**Task prompt**
Lines from the line with "def hmul2E (m" to the line with "def State.floatF (s" in the entries below, and only those, must be output exactly, with both ends included.

**Collected data entries**
______________________________
-- ==== Sys2Proof/Machine/Float.lean ====
section
/-! DEFINITION. Sys2Proof/Machine/Float.lean: the floating-point and conversion words (R177–R189). -/

namespace Sys2Proof.Machine

open Sys2Proof

/-! ### What each word computes, from its modifier and its sources x, y, z -/

/-- The rounding mode in mod[2:0] (R179). -/
def rnd3 (m : BitVec 11) : Mode := modeOf (m &&& 7#11).toNat 0

/-- FADD (R181). -/
def faddE (m : BitVec 11) (x y _z : Word) : Word := BitVec.ofNat 32 (f32.addE (rnd3 m) x.toNat y.toNat)
/-- FSUB (R181). -/
def fsubE (m : BitVec 11) (x y _z : Word) : Word := BitVec.ofNat 32 (f32.subE (rnd3 m) x.toNat y.toNat)
/-- FMUL (R181). -/
def fmulE (m : BitVec 11) (x y _z : Word) : Word := BitVec.ofNat 32 (f32.mulE (rnd3 m) x.toNat y.toNat)
/-- FFMA (R181). -/
def ffmaE (m : BitVec 11) (x y z : Word) : Word := BitVec.ofNat 32 (f32.fmaE (rnd3 m) x.toNat y.toNat z.toNat)
/-- The half format in mod[3] (R179). -/
def halfFmt (m : BitVec 11) : Fmt := if m.getLsbD 3 then bf16 else f16
/-- HADD2 (R187). -/
def hadd2E (m : BitVec 11) (x y z : Word) : Word := packed (fun a b _ => (halfFmt m).addE (rnd3 m) a b) x y z
/-- HMUL2 (R187). -/
def hmul2E (m : BitVec 11) (x y z : Word) : Word := packed (fun a b _ => (halfFmt m).mulE (rnd3 m) a b) x y z
/-- HFMA2 (R187). -/
def hfma2E (m : BitVec 11) (x y z : Word) : Word := packed ((halfFmt m).fmaE (rnd3 m)) x y z

/-- The rounding mode of FCVT and CVTEF; r is source b (R166, R184). -/
def cvtMode (w : FWord) (r : Word) : Mode := modeOf w.crnd.toNat r.toNat

/-- FCVT (R184). -/
def fcvtE (w : FWord) (x y z : Word) : Word :=
  let f := w.cfmt.toNat
  let n := fmtBits f
  if w.mod.getLsbD 10 then BitVec.ofNat 32 (f32.convert .rn false (widenCode f (element x n w.cel)))
  else withElement z n w.cel (convertCode f (cvtMode w y) w.cov (f32.val x.toNat))

/-- CVTEF: the narrowed value in its element, and the residual (R185). -/
def cvtefE (w : FWord) (x y : Word) : Word × Word :=
  let f := w.cfmt.toNat
  let n := fmtBits f
  let q := convertCode f (cvtMode w y) w.cov (f32.val x.toNat)
  let v := widenCode f q
  let e := if v.isNan then 0x7FC00000#32
    else BitVec.ofNat 32 (f32.convert .rn false (Fp.add false (f32.val x.toNat) v.neg))
  (withElement 0 n w.cel q, e)

/-- TOPKI: the better key and the other (R189). -/
def topkiE (mn : Bool) (x y : Word) : Word × Word := if topkBetter mn x y then (x, y) else (y, x)

/-! ### Running a floating-point word: each issuing thread in its own lane -/

/-- An F-form word (R177, R180). -/
def State.floatF (s : State) (w : FWord) (lat : Nat) (f : Word → Word → Word → Word) : State :=
  s.perLane w.d lat fun v l => f (s.val v l (.reg w.a)) (s.val v l (.reg w.b)) (s.val v l (.reg w.c))
/-- An I-form word (R36). -/
def State.floatI (s : State) (w : IWord) (lat : Nat) (f : Word → Word → Word → Word) : State :=
  s.perLane w.d lat fun v l => f (s.val v l (.reg w.a)) w.imm 0
/-- A binary pair half (R38). -/
def State.floatP (s : State) (h : PHalf) (lat : Nat) (f : Word → Word → Word → Word) : State :=
  s.perLane h.d lat fun v l => f (s.val v l (.reg h.d)) (s.val v l (.reg h.s)) 0
/-- A unary pair half (R38). -/
def State.floatU (s : State) (h : PHalf) (lat : Nat) (f : Word → Word → Word → Word) : State :=
  s.perLane h.d lat fun v l => f (s.val v l (.reg h.s)) 0 0

/-- FSET, with its predicate and the hold of R98 (R180, R182). -/
def State.fset (s : State) (w : FWord) : State :=
  let pd := (w.mod >>> 8).toNat
  let rel := fun v l => fsetRel (w.mod &&& 7#11).toNat (s.val v l (.reg w.a)) (s.val v l (.reg w.b))
  let t := s.perLane w.d 4 fun v l => isetVal (rel v l)
  if pd = 0 then t
  else (t.iss.grp.foldl (fun t p => t.writePd p.1 p.2 pd 4 (rel p.1 p.2)) t).holdFor 4

/-! ### The words -/

/-- FADD (R181). -/
def execFadd (w : FWord) (s : State) : Out := .next (s.checkIssue.floatF w 4 (faddE w.mod))
/-- FADD with an immediate (R181). -/
def execFaddI (w : IWord) (s : State) : Out := .next (s.checkIssue.floatI w 4 (faddE 0))
/-- FADD as a pair half (R181, R38). -/
def execFaddPair (h : PHalf) (s : State) : Out := .next (s.checkIssue.floatP h 4 (faddE (h.pmod.setWidth 11)))
/-- FSUB (R181). -/
def execFsub (w : FWord) (s : State) : Out := .next (s.checkIssue.floatF w 4 (fsubE w.mod))
/-- FSUB with an immediate (R181). -/
def execFsubI (w : IWord) (s : State) : Out := .next (s.checkIssue.floatI w 4 (fsubE 0))
/-- FSUB as a pair half (R181, R38). -/
def execFsubPair (h : PHalf) (s : State) : Out := .next (s.checkIssue.floatP h 4 (fsubE (h.pmod.setWidth 11)))
/-- FMUL (R181). -/
def execFmul (w : FWord) (s : State) : Out := .next (s.checkIssue.floatF w 4 (fmulE w.mod))
/-- FMUL with an immediate (R181). -/
def execFmulI (w : IWord) (s : State) : Out := .next (s.checkIssue.floatI w 4 (fmulE 0))
/-- FMUL as a pair half (R181, R38). -/
def execFmulPair (h : PHalf) (s : State) : Out := .next (s.checkIssue.floatP h 4 (fmulE (h.pmod.setWidth 11)))
/-- FFMA (R181). -/
def execFfma (w : FWord) (s : State) : Out := .next (s.checkIssue.floatF w 4 (ffmaE w.mod))
/-- FMIN (R181). -/
def execFmin (w : FWord) (s : State) : Out := .next (s.checkIssue.floatF w 4 (fun x y _ => fminmax false (w.mod.getLsbD 0) x y))
/-- FMIN with an immediate (R181). -/
def execFminI (w : IWord) (s : State) : Out := .next (s.checkIssue.floatI w 4 (fun x y _ => fminmax false false x y))
/-- FMIN as a pair half (R181, R38). -/
def execFminPair (h : PHalf) (s : State) : Out := .next (s.checkIssue.floatP h 4 (fun x y _ => fminmax false (h.pmod.getLsbD 0) x y))
/-- FMAX (R181). -/
def execFmax (w : FWord) (s : State) : Out := .next (s.checkIssue.floatF w 4 (fun x y _ => fminmax true (w.mod.getLsbD 0) x y))
/-- FMAX with an immediate (R181). -/
def execFmaxI (w : IWord) (s : State) : Out := .next (s.checkIssue.floatI w 4 (fun x y _ => fminmax true false x y))
/-- FMAX as a pair half (R181, R38). -/
def execFmaxPair (h : PHalf) (s : State) : Out := .next (s.checkIssue.floatP h 4 (fun x y _ => fminmax true (h.pmod.getLsbD 0) x y))
/-- FSET (R182). -/
def execFset (w : FWord) (s : State) : Out := .next (s.checkIssue.fset w)
/-- FRCP (R183). -/
def execFrcp (w : FWord) (s : State) : Out := .next (s.checkIssue.floatF w 12 (fun x _ _ => specialE 0x67 x))
/-- FRSQ (R183). -/
def execFrsq (w : FWord) (s : State) : Out := .next (s.checkIssue.floatF w 12 (fun x _ _ => specialE 0x68 x))
/-- FSQRT (R183). -/
def execFsqrt (w : FWord) (s : State) : Out := .next (s.checkIssue.floatF w 12 (fun x _ _ => specialE 0x69 x))
/-- FEX2 (R183). -/
def execFex2 (w : FWord) (s : State) : Out := .next (s.checkIssue.floatF w 12 (fun x _ _ => specialE 0x6A x))
/-- FLG2 (R183). -/
def execFlg2 (w : FWord) (s : State) : Out := .next (s.checkIssue.floatF w 12 (fun x _ _ => specialE 0x6B x))
/-- FSIN (R183). -/
def execFsin (w : FWord) (s : State) : Out := .next (s.checkIssue.floatF w 12 (fun x _ _ => specialE 0x6C x))
/-- FCOS (R183). -/
def execFcos (w : FWord) (s : State) : Out := .next (s.checkIssue.floatF w 12 (fun x _ _ => specialE 0x6D x))
/-- FTNH (R183). -/
def execFtnh (w : FWord) (s : State) : Out := .next (s.checkIssue.floatF w 12 (fun x _ _ => specialE 0x6E x))
/-- FCVT (R184). -/
def execFcvt (w : FWord) (s : State) : Out := .next (s.checkIssue.floatF w 4 (fcvtE w))
/-- CVTEF (R185). -/
def execCvtef (w : FWord) (s : State) : Out :=
  let s := s.checkIssue
  .next (s.perLane2 w.d w.c 4 fun v l => cvtefE w (s.val v l (.reg w.a)) (s.val v l (.reg w.b)))
/-- HADD2 (R187). -/
def execHadd2 (w : FWord) (s : State) : Out := .next (s.checkIssue.floatF w 4 (hadd2E w.mod))
/-- HADD2 with an immediate (R187). -/
def execHadd2I (w : IWord) (s : State) : Out := .next (s.checkIssue.floatI w 4 (hadd2E 0))
/-- HADD2 as a pair half (R187, R38). -/
def execHadd2Pair (h : PHalf) (s : State) : Out := .next (s.checkIssue.floatP h 4 (hadd2E (h.pmod.setWidth 11)))
/-- HMUL2 (R187). -/
def execHmul2 (w : FWord) (s : State) : Out := .next (s.checkIssue.floatF w 4 (hmul2E w.mod))
/-- HMUL2 with an immediate (R187). -/
def execHmul2I (w : IWord) (s : State) : Out := .next (s.checkIssue.floatI w 4 (hmul2E 0))
/-- HMUL2 as a pair half (R187, R38). -/
def execHmul2Pair (h : PHalf) (s : State) : Out := .next (s.checkIssue.floatP h 4 (hmul2E (h.pmod.setWidth 11)))
/-- HFMA2 (R187). -/
def execHfma2 (w : FWord) (s : State) : Out := .next (s.checkIssue.floatF w 4 (hfma2E w.mod))
/-- FDOT8 (R188). -/
def execFdot8 (w : FWord) (s : State) : Out := .next (s.checkIssue.floatF w 4 (fun x y z => fdot8E (w.mod >>> 7).toNat ((w.mod >>> 3) &&& 0xF#11).toNat (rnd3 w.mod) x y z))
/-- TOPKI (R189). -/
def execTopki (w : FWord) (s : State) : Out :=
  let s := s.checkIssue
  .next (s.perLane2 w.d w.c 6 fun v l => topkiE (w.mod.getLsbD 0) (s.val v l (.reg w.a)) (s.val v l (.reg w.b)))
/-- FRND (R181). -/
def execFrnd (w : FWord) (s : State) : Out := .next (s.checkIssue.floatF w 4 (fun x _ _ => frndE (rnd3 w.mod) x))
/-- FRND as a pair half (R181, R38). -/
def execFrndPair (h : PHalf) (s : State) : Out := .next (s.checkIssue.floatU h 4 (fun x _ _ => frndE (rnd3 (h.pmod.setWidth 11)) x))
/-- F2I (R186). -/
def execF2i (w : FWord) (s : State) : Out := .next (s.checkIssue.floatF w 4 (fun x _ _ => f2iE ((w.mod >>> 3) &&& 0xF#11).toNat (rnd3 w.mod) x))
/-- I2F (R186). -/
def execI2f (w : FWord) (s : State) : Out := .next (s.checkIssue.floatF w 4 (fun x _ _ => i2fE ((w.mod >>> 3) &&& 0xF#11).toNat (rnd3 w.mod) x))

end Sys2Proof.Machine
end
______________________________
**Solution to this exercise**
def hmul2E (m : BitVec 11) (x y z : Word) : Word := packed (fun a b _ => (halfFmt m).mulE (rnd3 m) a b) x y z
/-- HFMA2 (R187). -/
def hfma2E (m : BitVec 11) (x y z : Word) : Word := packed ((halfFmt m).fmaE (rnd3 m)) x y z

/-- The rounding mode of FCVT and CVTEF; r is source b (R166, R184). -/
def cvtMode (w : FWord) (r : Word) : Mode := modeOf w.crnd.toNat r.toNat

/-- FCVT (R184). -/
def fcvtE (w : FWord) (x y z : Word) : Word :=
  let f := w.cfmt.toNat
  let n := fmtBits f
  if w.mod.getLsbD 10 then BitVec.ofNat 32 (f32.convert .rn false (widenCode f (element x n w.cel)))
  else withElement z n w.cel (convertCode f (cvtMode w y) w.cov (f32.val x.toNat))

/-- CVTEF: the narrowed value in its element, and the residual (R185). -/
def cvtefE (w : FWord) (x y : Word) : Word × Word :=
  let f := w.cfmt.toNat
  let n := fmtBits f
  let q := convertCode f (cvtMode w y) w.cov (f32.val x.toNat)
  let v := widenCode f q
  let e := if v.isNan then 0x7FC00000#32
    else BitVec.ofNat 32 (f32.convert .rn false (Fp.add false (f32.val x.toNat) v.neg))
  (withElement 0 n w.cel q, e)

/-- TOPKI: the better key and the other (R189). -/
def topkiE (mn : Bool) (x y : Word) : Word × Word := if topkBetter mn x y then (x, y) else (y, x)

/-! ### Running a floating-point word: each issuing thread in its own lane -/

/-- An F-form word (R177, R180). -/
def State.floatF (s : State) (w : FWord) (lat : Nat) (f : Word → Word → Word → Word) : State :=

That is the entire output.